And combining the steps, and establishing an improved radial basis kernel Bayesian network model.
S4: the fuzzy control system and the evaluation simulator are defined by combining a fuzzy logic algorithm, defining a fuzzy set and a membership function and combining the safety range of each feature of a data set, and the fuzzy control system and the evaluation simulator are used as rules for risk evaluation judgment, and specifically comprise the following steps:
S4.1, a fuzzy logic base scikit-fuzzy is called to create a fuzzy logic-based system, a fuzzy variable and a fuzzy set are defined by combining an internal environment data set of a storage tank, and safety standards of various factors including temperature, humidity, gas concentration and air pressure are combined to divide the fuzzy variable and the fuzzy set into layers, so that subsequent risk assessment is facilitated, wherein numerical ranges of various parameters are set, such as:
temperature: -40 ℃ to 60 ℃,
Humidity: 0% to 70%,
Gas concentration (ammonia concentration): 0ppm to 25ppm, wherein ppm means a concentration unit of one part per million (parts per million), which means that the concentration of a substance is 1ppm, which means that the proportion of the substance in the substance to be measured is one part per million,
Air pressure: 0.8mpa to 1.6mpa;
S4.2, establishing a membership function as a judgment of subsequent risk assessment by combining a defined fuzzy set and a national issued storage tank internal environment data safety criterion, wherein the safety ranges of all parameters are combined to perform different degrees of division, such as: low temperature, high temperature, low humidity, high humidity, low concentration, high concentration, low pressure, high pressure, wherein the dividing criteria are set according to specific parameters.
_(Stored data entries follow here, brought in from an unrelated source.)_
-- ==== Sys2Proof/Laws/Keeps.lean ====
section
/-! SUPPORT. What every operation and every meaning keeps: the host's state, `last_fetch_addr` unless R15 is written
or an exception entered, the canonical form of memory, and that the budget never grows. -/

namespace Sys2Proof.Machine

open Sys2Proof

/-- What no instruction undoes. -/
structure Keeps (s t : State) : Prop where
  host : SameHostState s t
  fetch : t.lastFetch = s.lastFetch ∨ t.lastFetch = none
  budget : t.cycleBudget ≤ s.cycleBudget
  mem : Memory.WF s.mem → Memory.WF t.mem

/-- Every next state of a result keeps. -/
def KeepsAll (s : State) (r : Result) : Prop := ∀ t, r = .next t → Keeps s t

namespace Keeps

theorem sameHost_refl (s : State) : SameHostState s s := ⟨rfl, rfl, rfl, rfl, rfl, rfl⟩

theorem sameHost_trans {s t u : State} (h : SameHostState s t) (k : SameHostState t u) : SameHostState s u := by
  obtain ⟨a1, a2, a3, a4, a5, a6⟩ := h
  obtain ⟨b1, b2, b3, b4, b5, b6⟩ := k
  exact ⟨b1.trans a1, b2.trans a2, b3.trans a3, b4.trans a4, b5.trans a5, b6.trans a6⟩

theorem refl (s : State) : Keeps s s := ⟨sameHost_refl s, .inl rfl, Int.le_refl _, id⟩

theorem trans {s t u : State} (h : Keeps s t) (k : Keeps t u) : Keeps s u :=
  ⟨sameHost_trans h.host k.host, k.fetch.elim (fun e => h.fetch.imp e.trans e.trans) .inr,
    Int.le_trans k.budget h.budget, k.mem ∘ h.mem⟩

theorem charge (s : State) (n : Nat) : Keeps s (charge s n) :=
  ⟨sameHost_refl s, .inl rfl, by simp, id⟩

theorem noteAccess (s : State) (x : BusAccess) : Keeps s (noteAccess s x) :=
  ⟨sameHost_refl s, .inl rfl, by simp, id⟩

theorem noteLoad (s : State) (q : Bool) (k : LoadKind) (a : Word) : Keeps s (noteLoad s q k a) := noteAccess s _

theorem noteBlockLoads (s : State) (q : Bool) (a : Word) (rs : List Reg) : Keeps s (noteBlockLoads s q a rs) := by
  induction rs generalizing s q a with
  | nil => exact refl s
  | cons r rest ih => exact (noteLoad s q .word _).trans (ih _ _ _)

theorem drew (s : State) : Keeps s (drew s) := ⟨sameHost_refl s, .inl rfl, Int.le_refl _, id⟩

theorem refill (s : State) : Keeps s (refill s) := charge s _

theorem advance (s : State) : Keeps s (advance s) := ⟨sameHost_refl s, .inl rfl, Int.le_refl _, id⟩

theorem setCpsr (s : State) (p : Psr) : Keeps s { s with cpsr := p } :=
  ⟨sameHost_refl s, .inl rfl, Int.le_refl _, id⟩

theorem setHazard (s : State) (b : Bool) : Keeps s { s with userBankHazard := b } :=
  ⟨sameHost_refl s, .inl rfl, Int.le_refl _, id⟩

theorem setBus (s : State) (l : List BusAccess) : Keeps s { s with bus := l } :=
  ⟨sameHost_refl s, .inl rfl, Int.le_refl _, id⟩

theorem setMem (s : State) (m : Memory) (h : Memory.WF s.mem → Memory.WF m) : Keeps s { s with mem := m } :=
  ⟨sameHost_refl s, .inl rfl, Int.le_refl _, h⟩

theorem writePc (s : State) (v : Word) : Keeps s (writePc s v) :=
  ⟨sameHost_refl s, .inr rfl, by simp [Machine.writePc, Machine.refill], id⟩

theorem setSpsr (s : State) (n : SpsrName) (v : Word) : Keeps s (setSpsr s n v) := by
  cases n <;> exact ⟨sameHost_refl s, .inl rfl, Int.le_refl _, id⟩

theorem writePhys (s : State) (p : PhysReg) (v : Word) : Keeps s (writePhys s p v) := by
  cases p <;> exact ⟨sameHost_refl s, .inl rfl, Int.le_refl _, id⟩

theorem setReg (s : State) (r : Reg) (v : Word) : Keeps s (setReg s r v) := writePhys s _ v

theorem setRegs (s : State) (l : List (Reg × Word)) : Keeps s (setRegs s l) :=
  ⟨⟨by simp, by simp, by simp, by simp, by simp, by simp⟩, .inl (by simp), by simp, by simp⟩

theorem setUsrRegs (s : State) (l : List (Reg × Word)) : Keeps s (setUsrRegs s l) :=
  ⟨⟨by simp, by simp, by simp, by simp, by simp, by simp⟩, .inl (by simp), by simp, by simp⟩

theorem enterException (k : ExceptionKind) (ret : Word) (s : State) : Keeps s (enterException k ret s) := by
  refine ⟨⟨by simp, by simp, by simp, by simp, by simp, by simp⟩, .inr (by simp), ?_, by simp⟩
  have h : (Machine.enterException k ret s).cycleBudget
      = s.cycleBudget - (accessCycles s.accessTable true true (k.vector + 4) : Nat) := by cases k <;> rfl
  rw [h]
  omega

theorem store {s t : State} {q : Bool} {w : Width} {a v : Word} (h : store s q w a v = .next t) : Keeps s t := by
  obtain ⟨-, x, rfl⟩ := store_eq_next h
  exact (setMem s _ (busWrite_wf _ _ _ _)).trans (noteAccess _ x)

theorem storeBlock {s t : State} {q : Bool} {a : Word} {l : List Word} (h : storeBlock s q a l = .next t) :
    Keeps s t := by
  induction l generalizing s q a with
  | nil => cases h; exact refl _
  | cons v rest ih =>
    obtain ⟨u, hu, h⟩ := andThen_eq_next.1 h
    exact (store hu).trans (ih h)

theorem writeCpsr {s t : State} {v : Word} {m : BitVec 4} (h : writeCpsr s v m = .next t) : Keeps s t := by
  obtain ⟨p, rfl, -⟩ := writeCpsr_eq_next h
  exact setCpsr s p

theorem writeSpsr {s t : State} {v : Word} {m : BitVec 4} (h : writeSpsr s v m = .next t) : Keeps s t := by
  obtain ⟨n, -, rfl⟩ := writeSpsr_eq_next h
  exact setSpsr s n _

theorem restoreCpsr {s t : State} (h : restoreCpsr s = .next t) : Keeps s t := by
  obtain ⟨n, m, -, -, rfl⟩ := restoreCpsr_eq_next h
  exact setCpsr s _

end Keeps

/-! ## Results -/

theorem KeepsAll.next {s t : State} (h : Keeps s t) : KeepsAll s (.next t) := fun u e => by cases e; exact h

theorem KeepsAll.fault (s : State) (f : Fault) : KeepsAll s (.fault f) := fun u e => by cases e

theorem KeepsAll.faultIf {s : State} {b : Bool} {c : UnpredictableCase} {k : Result} (h : KeepsAll s k) :
    KeepsAll s (faultIf b c k) := fun t e => h t (faultIf_eq_next.1 e).2

theorem KeepsAll.whenCond {s : State} {c : Cond} {k : Result} (h : KeepsAll s k) : KeepsAll s (whenCond c s k) := by
  intro t e
  rcases whenCond_eq_next e with ⟨-, e⟩ | ⟨-, rfl⟩
  · exact h t e
  · exact Keeps.advance s

theorem KeepsAll.andThen {s : State} {r : Result} {k : State → Result} (hr : KeepsAll s r)
    (hk : ∀ u, KeepsAll u (k u)) : KeepsAll s (andThen r k) := by
  intro t e
  obtain ⟨u, hu, e⟩ := andThen_eq_next.1 e
  exact (hr u hu).trans (hk u t e)

theorem KeepsAll.from {s u : State} {r : Result} (h : Keeps s u) (k : KeepsAll u r) : KeepsAll s r :=
  fun t e => h.trans (k t e)

end Sys2Proof.Machine
end

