/-- D5: MVN R0, R1. -/
theorem test_tMvn :
    let r := thumb (start 0x0000003F 0x08000000 [(.usr 1, 0x00000000)] []) 0x43C8
    regsAre r [(.usr 0, 0xFFFFFFFF), (.pc, 0x08000002)] = true ∧ cpsrIs r 0x8000003F = true := by decide

/-- D5: ADD R0, R8 (high register, no flags). -/
theorem test_tAddHi :
    let r := thumb (start 0x0000003F 0x08000000 [(.usr 0, 0x00000001), (.usr 8, 0xFFFFFFFF)] []) 0x4440
    regsAre r [(.usr 0, 0x00000000), (.pc, 0x08000002)] = true ∧ cpsrIs r 0x0000003F = true := by decide

/-- D5: CMP R8, R0 (high CMP writes flags). -/
theorem test_tCmpHi :
    let r := thumb (start 0x0000003F 0x08000000 [(.usr 0, 0x00000001), (.usr 8, 0x00000001)] []) 0x4580
    regsAre r [(.pc, 0x08000002)] = true ∧ cpsrIs r 0x6000003F = true := by decide

/-- D5: MOV PC, LR (R14 = 0x08000301). -/
theorem test_tMovHi :
    let r := thumb (start 0x0000003F 0x08000000 [(.usr 14, 0x08000301)] []) 0x46F7
    regsAre r [(.usr 0, 0x00000000), (.pc, 0x08000300)] = true ∧ cpsrIs r 0x0000003F = true := by decide

/-- D5: MOV R0, R1 in format 5 (two low registers). -/
theorem test_tMovHi_2 :
    let r := thumb (start 0x0000003F 0x08000000 [] []) 0x4608
    faults r (.unpredictable .thumbHireg) = true := by decide

/-- D5: BX R0 to ARM (R0 = 0x08000200). -/
theorem test_tBx :
    let r := thumb (start 0x0000003F 0x08000000 [(.usr 0, 0x08000200)] []) 0x4700
    regsAre r [(.pc, 0x08000200)] = true ∧ cpsrIs r 0x0000001F = true := by decide

/-- D5: BX PC at 0x08000002 (to ARM at 0x08000004). -/
theorem test_tBx_2 :
    let r := thumb (start 0x0000003F 0x08000002 [] []) 0x4778
    regsAre r [(.pc, 0x08000004)] = true ∧ cpsrIs r 0x0000001F = true := by decide

/-- D6: LDR R0, [PC, #4] at 0x08000002. -/
theorem test_tLdrPc :
    let r := thumb (start 0x0000003F 0x08000002 [] [(0x8000008, 0xbeef0000), (0x800000c, 0xdead)]) 0x4801
    regsAre r [(.usr 0, 0xBEEF0000), (.pc, 0x08000004)] = true ∧ cpsrIs r 0x0000003F = true := by decide

/-- D6: STR R0, [R1, R2]. -/
theorem test_tStrReg :
    let r := thumb (start 0x0000003F 0x08000000 [(.usr 0, 0xCAFEBABE), (.usr 1, 0x03000000), (.usr 2, 0x00000004)] []) 0x5088
    regsAre r [(.pc, 0x08000002)] = true ∧ wordsAre r [(0x03000004, 0xCAFEBABE)] = true := by decide

/-- D6: LDR R0, [R1, R2] misaligned (address 0x02000001). -/
theorem test_tLdrReg :
    let r := thumb (start 0x0000003F 0x08000000 [(.usr 1, 0x02000000), (.usr 2, 0x00000001)] [(0x02000000, 0x11223344)]) 0x5888
    regsAre r [(.usr 0, 0x44112233), (.pc, 0x08000002)] = true ∧ cpsrIs r 0x0000003F = true := by decide

/-- D6: LDRSB R0, [R1, R2]. -/
theorem test_tLdrsbReg :
    let r := thumb (start 0x0000003F 0x08000000 [(.usr 1, 0x02000000), (.usr 2, 0x00000000)] [(0x02000000, 0x00000080)]) 0x5688
    regsAre r [(.usr 0, 0xFFFFFF80), (.pc, 0x08000002)] = true ∧ cpsrIs r 0x0000003F = true := by decide

/-- D6: LDRSH R0, [R1, R2] odd address. -/
theorem test_tLdrshReg :
    let r := thumb (start 0x0000003F 0x08000000 [(.usr 1, 0x02000001), (.usr 2, 0x00000000)] [(0x02000000, 0x00008001)]) 0x5E88
    regsAre r [(.usr 0, 0xFFFFFF80), (.pc, 0x08000002)] = true ∧ cpsrIs r 0x0000003F = true := by decide

/-- D6: LDRH R0, [R1, R2] odd address. -/
theorem test_tLdrhReg :
    let r := thumb (start 0x0000003F 0x08000000 [(.usr 1, 0x02000001), (.usr 2, 0x00000000)] [(0x02000000, 0x0000BEEF)]) 0x5A88
    regsAre r [(.usr 0, 0xEF0000BE), (.pc, 0x08000002)] = true ∧ cpsrIs r 0x0000003F = true := by decide
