/-! ## Link calls of a search -/

theorem makes_passFrom (p : Params) {C : LinkCall → Prop} (hr : C .readBit) (hw : ∀ b, C (.writeBit b)) (hi : Nat) :
    ∀ (n i : Nat) (ps : Pass), LinkOp.Makes p C (3 * n) (passFrom p hi n i ps)
  | 0, _, ps => (LinkOp.makes_done p C (some ps)).mono (by omega) (fun _ h => h)
  | n + 1, i, ps => by
    have h : LinkOp.Makes p C (1 + (1 + (1 + 3 * n))) (passFrom p hi (n + 1) i ps) := by
      refine LinkOp.makes_andThen (makes_readBit p hr) fun a => LinkOp.makes_andThen (makes_readBit p hr) fun b => ?_
      by_cases hab : (a && b) = true
      · simp only [hab, if_true]
        exact (LinkOp.makes_done p C none).mono (by omega) (fun _ h => h)
      · simp only [hab]
        exact LinkOp.makes_andThen (makes_writeBit p _ (hw _)) fun _ => makes_passFrom p hr hw hi n (i + 1) _
    exact h.mono (by omega) (fun _ h => h)

theorem makes_searchReset (p : Params) {C : LinkCall → Prop} (r : Bool) (h : r = true → C .reset) (addr : Address) :
    LinkOp.Makes p C 2 (searchReset p r addr) := by
  unfold searchReset
  split
  · next hr =>
    split
    · exact LinkOp.makes_andThen (makes_linkReset p (h hr)) fun _ => makes_linkReset p (h hr)
    · exact (makes_linkReset p (h hr)).mono (by omega) (fun _ h => h)
  · exact (LinkOp.makes_done p C true).mono (by omega) (fun _ h => h)

theorem makes_searchPass (p : Params) {C : LinkCall → Prop} (hr : C .readBit) (hw : ∀ b, C (.writeBit b))
    (ht : ∀ v, C (.touchByte v)) (a : Bool) (addr : Address) (ld : Discrepancy) (lfd : Fin 65) :
    LinkOp.Makes p C 193 (searchPass p a addr ld lfd) :=
  LinkOp.makes_andThen (n := 1) (k := 192) (makes_touchByte p _ (ht _)) fun _ =>
    LinkOp.makes_andThen (n := 192) (k := 0) (makes_passFrom p hr hw _ 64 0 _) fun _ => LinkOp.makes_done p _ _

/-- A search makes at most 2 + 1 + 192 link calls (R130). -/
theorem makes_search (p : Params) {C : LinkCall → Prop} (r a : Bool) (hreset : r = true → C .reset) (hr : C .readBit)
    (hw : ∀ b, C (.writeBit b)) (ht : ∀ v, C (.touchByte v)) (addr : Address) (ld : Discrepancy) (lfd : Fin 65) :
    LinkOp.Makes p C 195 (search p r a addr ld lfd) := by
  refine LinkOp.makes_andThen (n := 2) (k := 193) (makes_searchReset p r hreset addr) fun presence => ?_
  split
  · exact makes_searchPass p hr hw ht a addr ld lfd
  · exact (LinkOp.makes_done p _ _).mono (by omega) (fun _ h => h)

/-! ## A pass from HI = 0 -/

/-- With `HI = 0` a pass never looks at the old path (R115): two candidates that agree below its first position give
one and the same pass. -/
theorem passFrom_forgets_path {p : Params} : ∀ {n i : Nat} {x y : Address} {ld : Discrepancy} {lfd : Fin 65},
    i + n = 64 → (∀ j < i, abit x j = abit y j) → passFrom p 0 n i ⟨x, ld, lfd⟩ = passFrom p 0 n i ⟨y, ld, lfd⟩
  | 0, i, x, y, ld, lfd, hn, h => by
    have e : x = y := address_ext fun j hj => h j (by omega)
    rw [e]
  | n + 1, i, x, y, ld, lfd, hn, h => by
    have hd : ∀ a b, direction 0 i x a b = direction 0 i y a b := fun a b => by simp [direction]
    simp only [passFrom, hd]
    congr 1; funext a; congr 1; funext b
    split
    · rfl
    · congr 1; funext _
      apply passFrom_forgets_path (by omega)
      intro j hj
      rw [abit_setAbit _ (by omega), abit_setAbit _ (by omega)]
      split
      · rfl
      · exact h j (by omega)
And S4.3, defining a fuzzy control system and an evaluation simulator, and compiling a fuzzy logic rule by combining a membership function, so as to define the relation between an input fuzzy variable and an output fuzzy variable, thereby realizing the evaluation control system. Wherein the system provides a set of fuzzy rules for connecting the input and output variables, the rules being used to determine the fuzzy value of the output from the fuzzy value of the input.
Wherein for the determination of the rules, the degree of influence of each factor on the safety of the storage tank is set, for example: the change of temperature may cause the change of air pressure, and the change of air concentration may also cause the change of air pressure, and further cause the explosion of the storage tank, so that the influence degree of temperature, air concentration and air pressure is the highest, and the regular arrangement needs to be combined with these to perform comprehensive division, for example: the safety risk of the storage tank can be improved when the temperature is too high or too low, and the gas concentration is the same as the gas pressure. But also needs to be judged together by combining all the factors to carry out comprehensive evaluation.
And the risk level is divided into a normal 0 situation and a risk 1 situation, and the risk level obtained by the data evaluation result is 1, so that the data at the moment is more risk, whether the storage tank is at risk can be judged in advance, and the chemical safety is greatly improved.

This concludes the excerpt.